From the entries below, extract every line that includes the word "aloneMaster".

*** Opening of Data extracts ***

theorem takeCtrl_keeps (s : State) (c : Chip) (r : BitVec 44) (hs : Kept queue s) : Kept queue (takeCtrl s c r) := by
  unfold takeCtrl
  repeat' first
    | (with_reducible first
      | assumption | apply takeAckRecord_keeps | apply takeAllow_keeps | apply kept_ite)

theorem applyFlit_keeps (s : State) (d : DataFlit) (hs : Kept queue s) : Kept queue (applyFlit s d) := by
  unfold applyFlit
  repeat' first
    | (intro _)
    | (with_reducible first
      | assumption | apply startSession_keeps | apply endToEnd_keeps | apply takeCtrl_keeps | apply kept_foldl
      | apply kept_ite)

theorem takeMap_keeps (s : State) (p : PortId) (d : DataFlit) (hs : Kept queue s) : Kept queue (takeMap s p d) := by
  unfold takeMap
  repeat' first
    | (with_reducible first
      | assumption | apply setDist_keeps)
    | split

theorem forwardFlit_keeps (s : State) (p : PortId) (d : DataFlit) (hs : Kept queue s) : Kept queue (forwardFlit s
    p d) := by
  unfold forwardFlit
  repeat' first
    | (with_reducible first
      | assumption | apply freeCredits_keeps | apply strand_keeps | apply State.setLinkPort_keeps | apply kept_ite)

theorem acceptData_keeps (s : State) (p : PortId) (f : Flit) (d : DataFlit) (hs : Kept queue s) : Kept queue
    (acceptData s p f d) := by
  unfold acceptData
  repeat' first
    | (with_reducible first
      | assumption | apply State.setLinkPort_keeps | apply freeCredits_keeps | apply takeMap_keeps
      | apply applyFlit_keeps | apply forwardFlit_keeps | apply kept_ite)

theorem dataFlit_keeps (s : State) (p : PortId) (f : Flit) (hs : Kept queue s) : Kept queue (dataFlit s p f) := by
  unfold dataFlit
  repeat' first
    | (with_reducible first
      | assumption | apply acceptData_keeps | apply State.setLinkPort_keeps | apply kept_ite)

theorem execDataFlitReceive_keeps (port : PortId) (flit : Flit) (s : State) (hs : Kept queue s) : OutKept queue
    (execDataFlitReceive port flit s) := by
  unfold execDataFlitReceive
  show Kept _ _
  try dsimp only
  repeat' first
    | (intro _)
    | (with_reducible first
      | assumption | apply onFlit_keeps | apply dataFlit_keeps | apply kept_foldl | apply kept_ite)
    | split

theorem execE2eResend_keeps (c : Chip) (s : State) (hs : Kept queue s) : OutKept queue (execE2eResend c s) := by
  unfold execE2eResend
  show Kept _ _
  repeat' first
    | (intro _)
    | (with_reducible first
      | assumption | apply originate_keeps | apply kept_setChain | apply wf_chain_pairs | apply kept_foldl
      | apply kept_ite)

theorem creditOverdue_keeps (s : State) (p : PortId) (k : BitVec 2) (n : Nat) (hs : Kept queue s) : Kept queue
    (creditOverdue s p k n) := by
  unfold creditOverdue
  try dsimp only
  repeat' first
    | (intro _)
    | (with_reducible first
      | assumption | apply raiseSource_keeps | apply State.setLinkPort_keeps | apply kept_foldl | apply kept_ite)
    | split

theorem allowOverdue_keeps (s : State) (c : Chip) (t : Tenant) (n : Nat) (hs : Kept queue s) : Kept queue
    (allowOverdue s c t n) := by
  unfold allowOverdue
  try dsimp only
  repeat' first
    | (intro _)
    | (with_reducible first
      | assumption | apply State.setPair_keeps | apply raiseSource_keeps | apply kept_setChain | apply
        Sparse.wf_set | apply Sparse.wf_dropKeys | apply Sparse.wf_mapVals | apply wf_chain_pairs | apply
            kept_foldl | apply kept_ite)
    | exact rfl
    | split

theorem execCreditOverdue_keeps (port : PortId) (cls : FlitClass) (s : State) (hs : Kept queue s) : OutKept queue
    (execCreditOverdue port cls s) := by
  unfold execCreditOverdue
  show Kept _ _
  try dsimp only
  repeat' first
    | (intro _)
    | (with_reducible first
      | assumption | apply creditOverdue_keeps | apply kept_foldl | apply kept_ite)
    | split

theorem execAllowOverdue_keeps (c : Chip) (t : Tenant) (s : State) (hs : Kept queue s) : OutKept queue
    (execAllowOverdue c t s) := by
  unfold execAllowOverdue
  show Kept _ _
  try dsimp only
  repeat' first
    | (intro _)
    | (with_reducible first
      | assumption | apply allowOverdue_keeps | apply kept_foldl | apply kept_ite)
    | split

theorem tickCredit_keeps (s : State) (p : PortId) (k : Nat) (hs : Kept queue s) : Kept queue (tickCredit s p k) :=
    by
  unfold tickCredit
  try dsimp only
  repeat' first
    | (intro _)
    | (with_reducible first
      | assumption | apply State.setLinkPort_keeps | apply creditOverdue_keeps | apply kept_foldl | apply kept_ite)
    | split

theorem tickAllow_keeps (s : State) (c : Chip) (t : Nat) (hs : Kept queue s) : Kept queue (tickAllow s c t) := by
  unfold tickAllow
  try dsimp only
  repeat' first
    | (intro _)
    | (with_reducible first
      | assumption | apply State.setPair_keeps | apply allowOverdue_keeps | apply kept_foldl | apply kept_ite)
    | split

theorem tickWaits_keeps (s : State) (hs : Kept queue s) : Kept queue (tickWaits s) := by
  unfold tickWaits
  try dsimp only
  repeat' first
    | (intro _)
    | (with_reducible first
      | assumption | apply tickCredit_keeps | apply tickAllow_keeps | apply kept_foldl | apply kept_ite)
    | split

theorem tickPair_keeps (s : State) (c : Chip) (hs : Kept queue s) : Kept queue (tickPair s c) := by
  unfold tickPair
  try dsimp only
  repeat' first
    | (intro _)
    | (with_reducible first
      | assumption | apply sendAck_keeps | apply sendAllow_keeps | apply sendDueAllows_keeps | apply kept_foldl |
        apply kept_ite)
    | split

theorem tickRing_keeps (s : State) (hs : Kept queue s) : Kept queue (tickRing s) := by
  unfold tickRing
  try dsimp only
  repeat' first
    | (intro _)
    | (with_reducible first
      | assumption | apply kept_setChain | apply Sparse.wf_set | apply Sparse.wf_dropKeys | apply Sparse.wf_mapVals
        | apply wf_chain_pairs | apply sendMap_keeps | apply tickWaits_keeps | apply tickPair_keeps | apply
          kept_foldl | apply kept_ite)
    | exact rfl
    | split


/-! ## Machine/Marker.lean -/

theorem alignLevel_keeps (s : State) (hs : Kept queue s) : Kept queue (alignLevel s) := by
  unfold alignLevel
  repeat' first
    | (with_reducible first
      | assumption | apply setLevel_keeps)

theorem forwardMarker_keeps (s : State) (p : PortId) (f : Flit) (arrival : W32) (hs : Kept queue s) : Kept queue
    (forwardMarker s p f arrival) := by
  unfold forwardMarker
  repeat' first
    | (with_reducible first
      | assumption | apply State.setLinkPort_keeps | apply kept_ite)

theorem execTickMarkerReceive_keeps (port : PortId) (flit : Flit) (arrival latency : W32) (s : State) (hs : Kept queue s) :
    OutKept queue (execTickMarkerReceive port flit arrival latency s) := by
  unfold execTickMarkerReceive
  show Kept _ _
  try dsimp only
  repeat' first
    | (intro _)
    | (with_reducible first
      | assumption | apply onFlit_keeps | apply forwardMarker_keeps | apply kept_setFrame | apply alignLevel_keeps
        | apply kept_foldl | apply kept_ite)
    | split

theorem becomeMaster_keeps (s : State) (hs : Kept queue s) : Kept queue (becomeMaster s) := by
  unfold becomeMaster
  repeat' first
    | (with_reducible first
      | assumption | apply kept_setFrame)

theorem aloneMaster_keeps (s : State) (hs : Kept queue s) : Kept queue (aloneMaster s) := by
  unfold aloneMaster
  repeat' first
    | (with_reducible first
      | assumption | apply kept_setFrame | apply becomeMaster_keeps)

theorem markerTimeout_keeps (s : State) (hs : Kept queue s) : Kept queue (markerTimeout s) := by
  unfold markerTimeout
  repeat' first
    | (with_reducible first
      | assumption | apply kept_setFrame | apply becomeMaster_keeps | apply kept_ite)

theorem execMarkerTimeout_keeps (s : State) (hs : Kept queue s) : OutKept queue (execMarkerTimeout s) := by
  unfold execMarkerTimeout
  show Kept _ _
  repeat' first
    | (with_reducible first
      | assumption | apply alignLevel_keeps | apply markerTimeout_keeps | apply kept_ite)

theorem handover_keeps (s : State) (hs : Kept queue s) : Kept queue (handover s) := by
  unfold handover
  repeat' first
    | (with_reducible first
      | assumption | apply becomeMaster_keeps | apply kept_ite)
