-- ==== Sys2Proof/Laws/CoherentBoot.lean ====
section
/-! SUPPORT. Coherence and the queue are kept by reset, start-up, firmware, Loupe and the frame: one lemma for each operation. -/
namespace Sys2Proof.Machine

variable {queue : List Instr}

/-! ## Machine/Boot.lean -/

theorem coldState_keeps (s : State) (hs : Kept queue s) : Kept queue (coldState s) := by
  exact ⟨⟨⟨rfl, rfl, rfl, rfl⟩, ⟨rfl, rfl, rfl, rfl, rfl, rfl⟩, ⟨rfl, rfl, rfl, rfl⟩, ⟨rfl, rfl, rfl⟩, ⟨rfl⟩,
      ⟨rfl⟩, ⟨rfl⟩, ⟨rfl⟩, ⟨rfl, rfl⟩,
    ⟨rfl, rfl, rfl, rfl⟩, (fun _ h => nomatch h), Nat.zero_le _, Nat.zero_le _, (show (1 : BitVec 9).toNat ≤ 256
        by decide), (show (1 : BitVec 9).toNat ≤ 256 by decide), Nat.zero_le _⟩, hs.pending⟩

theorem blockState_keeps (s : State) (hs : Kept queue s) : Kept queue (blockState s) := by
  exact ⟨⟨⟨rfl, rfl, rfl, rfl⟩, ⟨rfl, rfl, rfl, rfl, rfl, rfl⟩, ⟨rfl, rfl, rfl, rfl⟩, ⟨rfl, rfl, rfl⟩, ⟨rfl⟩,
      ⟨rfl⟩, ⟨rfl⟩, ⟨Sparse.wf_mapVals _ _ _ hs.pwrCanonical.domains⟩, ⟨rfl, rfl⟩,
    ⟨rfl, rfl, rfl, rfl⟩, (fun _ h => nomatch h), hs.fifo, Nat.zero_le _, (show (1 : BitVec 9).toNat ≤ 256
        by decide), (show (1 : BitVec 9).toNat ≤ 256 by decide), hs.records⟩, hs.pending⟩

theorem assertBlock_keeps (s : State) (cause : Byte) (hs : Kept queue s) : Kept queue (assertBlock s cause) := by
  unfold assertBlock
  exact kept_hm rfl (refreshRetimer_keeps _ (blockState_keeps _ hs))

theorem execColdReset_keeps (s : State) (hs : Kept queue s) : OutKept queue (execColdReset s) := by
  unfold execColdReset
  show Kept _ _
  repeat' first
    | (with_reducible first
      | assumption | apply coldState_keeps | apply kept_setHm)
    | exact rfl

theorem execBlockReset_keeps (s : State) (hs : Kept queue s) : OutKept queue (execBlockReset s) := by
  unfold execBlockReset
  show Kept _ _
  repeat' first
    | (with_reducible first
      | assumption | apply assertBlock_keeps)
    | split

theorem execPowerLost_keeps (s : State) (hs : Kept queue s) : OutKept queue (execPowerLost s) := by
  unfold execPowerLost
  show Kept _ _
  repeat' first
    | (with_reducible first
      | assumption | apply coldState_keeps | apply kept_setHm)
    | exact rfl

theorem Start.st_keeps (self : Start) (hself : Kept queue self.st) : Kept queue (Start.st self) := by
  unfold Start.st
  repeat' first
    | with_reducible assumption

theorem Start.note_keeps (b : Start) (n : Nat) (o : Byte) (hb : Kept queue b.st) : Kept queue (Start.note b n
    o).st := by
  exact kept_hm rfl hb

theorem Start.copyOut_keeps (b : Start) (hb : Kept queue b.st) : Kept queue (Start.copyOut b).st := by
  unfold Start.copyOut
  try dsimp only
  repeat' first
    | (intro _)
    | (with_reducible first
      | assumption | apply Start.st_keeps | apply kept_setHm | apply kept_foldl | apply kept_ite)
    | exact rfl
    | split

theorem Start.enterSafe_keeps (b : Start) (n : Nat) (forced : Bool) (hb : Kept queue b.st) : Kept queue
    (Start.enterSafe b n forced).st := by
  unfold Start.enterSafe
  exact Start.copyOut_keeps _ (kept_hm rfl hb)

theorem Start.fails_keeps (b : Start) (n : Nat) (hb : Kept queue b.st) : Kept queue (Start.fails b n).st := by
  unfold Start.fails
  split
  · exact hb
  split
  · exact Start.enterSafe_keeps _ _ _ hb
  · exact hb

*** Close of Data extracts ***

* **Result of the exercise**
theorem aloneMaster_keeps (s : State) (hs : Kept queue s) : Kept queue (aloneMaster s) := by
  unfold aloneMaster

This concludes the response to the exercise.